Posts Tagged ‘Bankruptcy’

Liquidity in Business Administration

With liquidity in everyday language we often think the presence of a sufficient quantity of money. More generally, the term refers to the ability to present an economic market in the economy as quickly as possible in against another. Besides the pure presence of money means the availability of exchange partners who are ready for the transaction of goods for cash.

Liquidity in Business Administration

An economic definition of liquidity is very close to the everyday language. Here it is important that an economic agent is able to meet its financial obligations on time and complete.

Lack of liquidity of a company often results from faulty or inadequate liquidity planning. It is one of the leading causes of bankruptcy. On the other hand, a too high liquidity in terms of profitability to be disadvantageous. Since it is accompanied by an accumulation of ill-invested cash, is in favor of the liquidity waived interest and part of the property is lost due to inflation.

Liquidity levels are a means to calculate the liquidity of a company. Here are positions of the asset side the positions of the capital side in a horizontal balance sheet analysis compared. A distinction is dynamic liquidity and net liquidity.
The calculation of dynamic liquidity allows the probable settlement of liabilities for a period of one to three months predict.

The formula for calculating the dynamic liquidity is:
= dynamic liquidity (cash assets estimated revenues) / current liabilities

The formula for calculating the liquidity period is:
The term liquidity is calculated by the ratio of outputs necessary payment and expected receipts of the relevant period.

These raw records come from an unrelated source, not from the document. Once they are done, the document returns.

-- ==== Sys2Proof/Laws/Draw.lean ====
section
/-! SUPPORT. What a draw does to a pixel: the loops of 43_display.md R181 touch each display pixel at most once. -/

namespace Sys2Proof.Machine

/-! ### One pixel -/

theorem pixel_toggle (d : Display) (x px : Fin 64) (y py : Fin 32) :
    Display.pixel (Display.toggle d x y) px py =
      if px = x ∧ py = y then !Display.pixel d px py else Display.pixel d px py := by
  simp only [Display.pixel, Display.toggle]
  by_cases hy : py = y
  · subst hy
    by_cases hx : px = x
    · subst hx; simp
    · have : x.val ≠ px.val := fun e => hx (Fin.ext e.symm)
      simp [hx, this]
  · have : y.val ≠ py.val := fun e => hy (Fin.ext e.symm)
    simp [hy, this]

@[simp] theorem pixel_blank (px : Fin 64) (py : Fin 32) : Display.pixel Display.blank px py = false := by
  simp [Display.pixel, Display.blank]

/-- Where a sprite pixel lands, as the claims say it. -/
theorem landing_eq_some {edge : DrawEdge} {x y : Nat} {px : Fin 64} {py : Fin 32} :
    landing edge x y = some (px, py) ↔ LandsOn edge x y px py := by
  have hx := px.isLt
  have hy := py.isLt
  unfold landing LandsOn
  split
  · rename_i h
    cases edge
    · simp [Fin.ext_iff]
    · simp [Fin.ext_iff]; omega
  · rename_i h
    cases edge
    · simp; omega
    · simp [Fin.ext_iff]

/-! ### Many pixels -/

/-- Plots sprite pixels one after the other. -/
def plotAll (edge : DrawEdge) : List (Nat × Nat) → Display × Bool → Display × Bool
  | [], acc => acc
  | c :: rest, acc => plotAll edge rest (plot edge c.1 c.2 acc)

theorem plotAll_append (edge : DrawEdge) (l l' : List (Nat × Nat)) (acc : Display × Bool) :
    plotAll edge (l ++ l') acc = plotAll edge l' (plotAll edge l acc) := by
  induction l generalizing acc with
  | nil => rfl
  | cons c rest ih => exact ih _

/-- No two sprite pixels of the list land on one display pixel. -/
def Separate (edge : DrawEdge) (l : List (Nat × Nat)) : Prop :=
  l.Pairwise fun c c' => ∀ px py, LandsOn edge c.1 c.2 px py → ¬ LandsOn edge c'.1 c'.2 px py

/-- Plotting separate sprite pixels toggles exactly the display pixels they land on, and reports a hit
exactly when one of those was set. -/
theorem plotAll_spec (edge : DrawEdge) (l : List (Nat × Nat)) (h : Separate edge l) (acc : Display × Bool) :
    (∀ px py,
      ((∃ c ∈ l, LandsOn edge c.1 c.2 px py) →
        Display.pixel (plotAll edge l acc).1 px py = !Display.pixel acc.1 px py) ∧
      ((¬ ∃ c ∈ l, LandsOn edge c.1 c.2 px py) →
        Display.pixel (plotAll edge l acc).1 px py = Display.pixel acc.1 px py)) ∧
    ((plotAll edge l acc).2 = true ↔ acc.2 = true ∨
      ∃ px py, (∃ c ∈ l, LandsOn edge c.1 c.2 px py) ∧ Display.pixel acc.1 px py = true) := by
  induction l generalizing acc with
  | nil => simp [plotAll]
  | cons c rest ih =>
    obtain ⟨hc, hrest⟩ := List.pairwise_cons.mp h
    obtain ⟨ih1, ih2⟩ := ih hrest (plot edge c.1 c.2 acc)
    simp only [plotAll]
    cases hl : landing edge c.1 c.2 with
    | none =>
      have hno : ∀ px py, ¬ LandsOn edge c.1 c.2 px py := fun px py hp => by
        rw [landing_eq_some.mpr hp] at hl; cases hl
      have hp : plot edge c.1 c.2 acc = acc := by simp [plot, hl]
      rw [hp] at ih1 ih2 ⊢
      exact ⟨by simpa [hno] using ih1, by simpa [hno] using ih2⟩
    | some q =>
      obtain ⟨qx, qy⟩ := q
      have hq := landing_eq_some.mp hl
      have honly : ∀ px py, LandsOn edge c.1 c.2 px py ↔ px = qx ∧ py = qy := fun px py => by
        rw [← landing_eq_some, hl]; simp [eq_comm]
      have hp : plot edge c.1 c.2 acc =
          (Display.toggle acc.1 qx qy, acc.2 || Display.pixel acc.1 qx qy) := by simp [plot, hl]
      have hsep : ∀ c' ∈ rest, ¬ LandsOn edge c'.1 c'.2 qx qy := fun c' hc' => hc c' hc' qx qy hq
      rw [hp] at ih1 ih2 ⊢
      constructor
      · intro px py
        by_cases e : px = qx ∧ py = qy
        · obtain ⟨rfl, rfl⟩ := e
          have hn : ¬ ∃ c' ∈ rest, LandsOn edge c'.1 c'.2 px py := by
            rintro ⟨c', hc', hp'⟩; exact hsep c' hc' hp'
          refine ⟨fun _ => ?_, fun h => absurd ⟨c, by simp, hq⟩ h⟩
          rw [(ih1 px py).2 hn, pixel_toggle, if_pos ⟨rfl, rfl⟩]
        · have hiff : (∃ c' ∈ c :: rest, LandsOn edge c'.1 c'.2 px py) ↔
              ∃ c' ∈ rest, LandsOn edge c'.1 c'.2 px py := by
            simp [honly, e]
          rw [hiff]
          have ht : Display.pixel (Display.toggle acc.1 qx qy) px py = Display.pixel acc.1 px py := by
            rw [pixel_toggle, if_neg e]
          exact ⟨fun h => by rw [(ih1 px py).1 h, ht], fun h => by rw [(ih1 px py).2 h, ht]⟩
      · rw [ih2]
        simp only [Bool.or_eq_true, pixel_toggle, List.mem_cons]
        constructor
        · rintro ((h | h) | ⟨px, py, ⟨c', hc', hp'⟩, hpix⟩)
          · exact .inl h
          · exact .inr ⟨qx, qy, ⟨c, .inl rfl, hq⟩, h⟩
          · have e : ¬ (px = qx ∧ py = qy) := by
              rintro ⟨rfl, rfl⟩; exact hsep c' hc' hp'
            rw [if_neg e] at hpix
            exact .inr ⟨px, py, ⟨c', .inr hc', hp'⟩, hpix⟩
        · rintro (h | ⟨px, py, ⟨c', hc' | hc', hp'⟩, hpix⟩)
          · exact .inl (.inl h)
          · subst hc'
            obtain ⟨rfl, rfl⟩ := (honly px py).mp hp'
            exact .inl (.inr hpix)
          · have e : ¬ (px = qx ∧ py = qy) := by
              rintro ⟨rfl, rfl⟩; exact hsep c' hc' hp'
            exact .inr ⟨px, py, ⟨c', hc', hp'⟩, by rwa [if_neg e]⟩

/-! ### A sprite as a list of pixels -/

/-- The set bits of a row, left to right. -/
def rowPixels (x0 y : Nat) (row : Byte) : List (Nat × Nat) :=
  ((List.range 8).filter fun c => row.getLsbD (7 - c)).map fun c => (x0 + c, y)

/-- The set bits of a sprite, row by row. -/
def spritePixels (x0 : Nat) : Nat → List Byte → List (Nat × Nat)
  | _, [] => []
  | y, row :: rows => rowPixels x0 y row ++ spritePixels x0 (y + 1) rows

theorem drawRow_eq (edge : DrawEdge) (x0 y : Nat) (row : Byte) (acc : Display × Bool) :
    drawRow edge x0 y row acc = plotAll edge (rowPixels x0 y row) acc := by
  unfold drawRow rowPixels
  generalize List.range 8 = cols
  induction cols generalizing acc with
  | nil => rfl
  | cons c cols ih =>
    by_cases h : row.getLsbD (7 - c) = true
    · simp only [List.foldl_cons, h, if_true, ih, List.filter_cons_of_pos, List.map_cons, plotAll]
    · simp only [List.foldl_cons, h, ih, List.filter_cons_of_neg, Bool.false_eq_true, if_false, not_false_iff]

theorem drawRows_eq (edge : DrawEdge) (x0 y : Nat) (rows : List Byte) (acc : Display × Bool) :
    drawRows edge x0 y rows acc = plotAll edge (spritePixels x0 y rows) acc := by
  induction rows generalizing y acc with
  | nil => rfl
  | cons row rows ih => simp only [drawRows, spritePixels, plotAll_append, drawRow_eq, ih]

theorem mem_rowPixels {x0 y : Nat} {row : Byte} {p : Nat × Nat} :
    p ∈ rowPixels x0 y row ↔ ∃ c, c < 8 ∧ row.getLsbD (7 - c) = true ∧ p = (x0 + c, y) := by
  simp only [rowPixels, List.mem_map, List.mem_filter, List.mem_range]
  constructor
  · rintro ⟨c, ⟨h1, h2⟩, rfl⟩; exact ⟨c, h1, h2, rfl⟩
  · rintro ⟨c, h1, h2, rfl⟩; exact ⟨c, ⟨h1, h2⟩, rfl⟩

/-- The pixels of a sprite: row r, column c, for each set bit. -/
theorem mem_spritePixels {x0 y : Nat} {rows : List Byte} {p : Nat × Nat} :
    p ∈ spritePixels x0 y rows ↔ ∃ r c row, rows[r]? = some row ∧ c < 8 ∧
      row.getLsbD (7 - c) = true ∧ p = (x0 + c, y + r) := by
  induction rows generalizing y with
  | nil => simp [spritePixels]
  | cons row rows ih =>
    simp only [spritePixels, List.mem_append, mem_rowPixels, ih]
    constructor
    · rintro (⟨c, h1, h2, rfl⟩ | ⟨r, c, row', h0, h1, h2, rfl⟩)
      · exact ⟨0, c, row, by simp, h1, h2, rfl⟩
      · exact ⟨r + 1, c, row', by simpa using h0, h1, h2, by simp; omega⟩
    · rintro ⟨r, c, row', h0, h1, h2, rfl⟩
      cases r with
      | zero =>
        simp only [List.getElem?_cons_zero, Option.some.injEq] at h0
        subst h0; exact .inl ⟨c, h1, h2, rfl⟩
      | succ r =>
        exact .inr ⟨r, c, row', by simpa using h0, h1, h2, by simp; omega⟩

/-- Two sprite pixels less than a display apart land on different display pixels. -/
theorem landsOn_separate {edge : DrawEdge} {x y x' y' : Nat} {px : Fin 64} {py : Fin 32}
    (hx : x ≤ x' + 63 ∧ x' ≤ x + 63) (hy : y ≤ y' + 31 ∧ y' ≤ y + 31) (hne : (x, y) ≠ (x', y'))
    (h : LandsOn edge x y px py) : ¬ LandsOn edge x' y' px py := by
  intro h'
  apply hne
  cases edge <;> simp only [LandsOn] at h h' <;> simp only [Prod.mk.injEq] <;> constructor <;> omega

/-- The pixels of a sprite of at most 15 rows are separate (R181 corner (g)). -/
theorem separate_spritePixels (edge : DrawEdge) (x0 y : Nat) (rows : List Byte) (h : rows.length ≤ 15) :
    Separate edge (spritePixels x0 y rows) := by
  induction rows generalizing y with
  | nil => exact List.Pairwise.nil
  | cons row rows ih =>
    simp only [List.length_cons] at h
    refine List.pairwise_append.mpr ⟨?_, ih (y + 1) (by omega), ?_⟩
    · unfold rowPixels
      refine List.Pairwise.map _ ?_ (List.Pairwise.filter _ (List.nodup_range.imp_of_mem ?_ : List.Pairwise
        (fun c c' => c ≠ c' ∧ c < 8 ∧ c' < 8) (List.range 8)))
      · rintro c c' ⟨hne, h1, h2⟩ px py hl
        exact landsOn_separate ⟨by simp only; omega, by simp only; omega⟩ ⟨by simp only; omega, by simp only; omega⟩
          (by simp; omega) hl
      · intro c c' hc hc' hne
        exact ⟨hne, List.mem_range.mp hc, List.mem_range.mp hc'⟩
    · intro p hp p' hp' px py hl
      obtain ⟨c, h1, _, rfl⟩ := mem_rowPixels.mp hp
      obtain ⟨r, c', row', h0, h1', _, rfl⟩ := mem_spritePixels.mp hp'
      have hr : r < rows.length := (List.getElem?_eq_some_iff.mp h0).1
      exact landsOn_separate ⟨by simp only; omega, by simp only; omega⟩ ⟨by simp only; omega, by simp only; omega⟩
        (by simp; omega) hl

/-- The sprite DRW reads from memory covers the pixels the claims say. -/
theorem spriteCovers_iff (s : State) (x y n : Nibble) (px : Fin 64) (py : Fin 32) :
    SpriteCovers s x y n px py ↔
      ∃ c ∈ spritePixels ((s.reg x).toNat % 64) ((s.reg y).toNat % 32)
        (s.mem.readBytes s.i.toNat n.toNat), LandsOn s.params.drawEdge c.1 c.2 px py := by
  constructor
  · rintro ⟨r, c, hr, hc, hb, hl⟩
    exact ⟨_, mem_spritePixels.mpr ⟨r, c, _, by rw [Memory.getElem?_readBytes, if_pos hr], hc, hb, rfl⟩, hl⟩
  · rintro ⟨p, hp, hl⟩
    obtain ⟨r, c, row, h0, hc, hb, rfl⟩ := mem_spritePixels.mp hp
    rw [Memory.getElem?_readBytes] at h0
    split at h0
    · rename_i hr
      injection h0 with h0
      subst h0
      exact ⟨r, c, hr, hc, hb, hl⟩
    · cases h0

/-- The covered pixels depend on `I`, memory, the two coordinates and the edge rule alone. -/
theorem spriteCovers_congr {s t : State} {x y n : Nibble} {px : Fin 64} {py : Fin 32} (hi : t.i = s.i)
    (hm : ∀ a, t.mem.read a = s.mem.read a) (hx : t.reg x = s.reg x) (hy : t.reg y = s.reg y)
    (hp : t.params = s.params) : SpriteCovers t x y n px py ↔ SpriteCovers s x y n px py := by
  simp only [SpriteCovers, hi, hm, hx, hy, hp]

end Sys2Proof.Machine
end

How to Improve Your Credit Score After the Bankruptcy

We know that life must go on after the bankruptcy. Yet, of course, we must ready to face the reality that getting our finances and credit back on track is not as easy as what we may get before the bankruptcy. Even if our entire plan has been completed and the court has decided to discharge all of our previous debts, it will be still difficult to get our credit scores back to normal. As we know, credit scores are the scores which used by the bank or lending institution to determine the degree of our economic capability, to make sure whether we are at risk or not to lend to.

After the bankruptcy, it probably needs two or three years to get your credit score back to normal. It is good to take out a bank loan or a credit card and be sure to carefully pay it on time every month. A new good record on the payment will improve your credit scores. You may take multiple credits at the same time; because it will regain your scores also.

A multiple loan which always paid diligently every month will proof your economic potency. However, always remember to limit the number of the credit you take, because too much credit will not only add new economic burden, but also make your score worse. We have to keep an eye on the scores and at the same time, take good steps to get it back to normal.